Nothing other than the lines from the one containing "accept s none" through the close of the entries below should be printed, each exactly.

(Saved entries)
....

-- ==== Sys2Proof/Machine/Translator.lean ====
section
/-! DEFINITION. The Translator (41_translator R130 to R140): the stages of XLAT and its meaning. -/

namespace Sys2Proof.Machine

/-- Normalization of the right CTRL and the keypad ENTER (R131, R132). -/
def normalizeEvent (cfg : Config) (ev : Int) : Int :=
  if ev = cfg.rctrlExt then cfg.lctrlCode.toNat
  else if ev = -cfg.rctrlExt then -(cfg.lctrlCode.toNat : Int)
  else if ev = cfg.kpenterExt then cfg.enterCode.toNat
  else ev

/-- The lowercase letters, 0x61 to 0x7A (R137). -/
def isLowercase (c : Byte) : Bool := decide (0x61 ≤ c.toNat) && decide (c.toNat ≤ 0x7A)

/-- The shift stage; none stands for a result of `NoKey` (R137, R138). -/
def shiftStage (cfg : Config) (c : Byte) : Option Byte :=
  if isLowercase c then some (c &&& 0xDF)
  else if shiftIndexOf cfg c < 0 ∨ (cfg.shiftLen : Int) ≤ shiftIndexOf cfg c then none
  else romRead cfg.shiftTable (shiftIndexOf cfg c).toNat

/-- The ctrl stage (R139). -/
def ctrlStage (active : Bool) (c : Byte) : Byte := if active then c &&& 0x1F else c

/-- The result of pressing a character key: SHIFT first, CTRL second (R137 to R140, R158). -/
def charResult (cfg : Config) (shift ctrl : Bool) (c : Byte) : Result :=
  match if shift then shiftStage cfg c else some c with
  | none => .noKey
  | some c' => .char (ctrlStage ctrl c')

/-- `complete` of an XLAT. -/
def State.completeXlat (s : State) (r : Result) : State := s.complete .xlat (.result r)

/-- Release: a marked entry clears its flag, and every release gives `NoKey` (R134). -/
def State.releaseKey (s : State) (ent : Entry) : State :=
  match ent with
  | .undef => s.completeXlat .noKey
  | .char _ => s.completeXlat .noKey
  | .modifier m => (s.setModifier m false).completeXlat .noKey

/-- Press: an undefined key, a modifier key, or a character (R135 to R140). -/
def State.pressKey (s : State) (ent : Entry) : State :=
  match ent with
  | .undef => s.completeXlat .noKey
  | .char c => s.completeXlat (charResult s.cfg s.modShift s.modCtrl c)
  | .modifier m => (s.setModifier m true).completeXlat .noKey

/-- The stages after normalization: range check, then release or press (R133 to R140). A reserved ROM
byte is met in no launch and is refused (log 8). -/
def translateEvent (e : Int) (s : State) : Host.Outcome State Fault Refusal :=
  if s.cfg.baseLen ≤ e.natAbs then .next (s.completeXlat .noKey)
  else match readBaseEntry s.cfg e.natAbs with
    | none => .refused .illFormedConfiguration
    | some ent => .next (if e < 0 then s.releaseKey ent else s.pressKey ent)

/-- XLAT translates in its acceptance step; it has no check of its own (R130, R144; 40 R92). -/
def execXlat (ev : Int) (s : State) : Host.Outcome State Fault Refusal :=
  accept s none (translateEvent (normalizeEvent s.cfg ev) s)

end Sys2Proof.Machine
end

....

Response to the exercise:
  accept s none (translateEvent (normalizeEvent s.cfg ev) s)

end Sys2Proof.Machine
end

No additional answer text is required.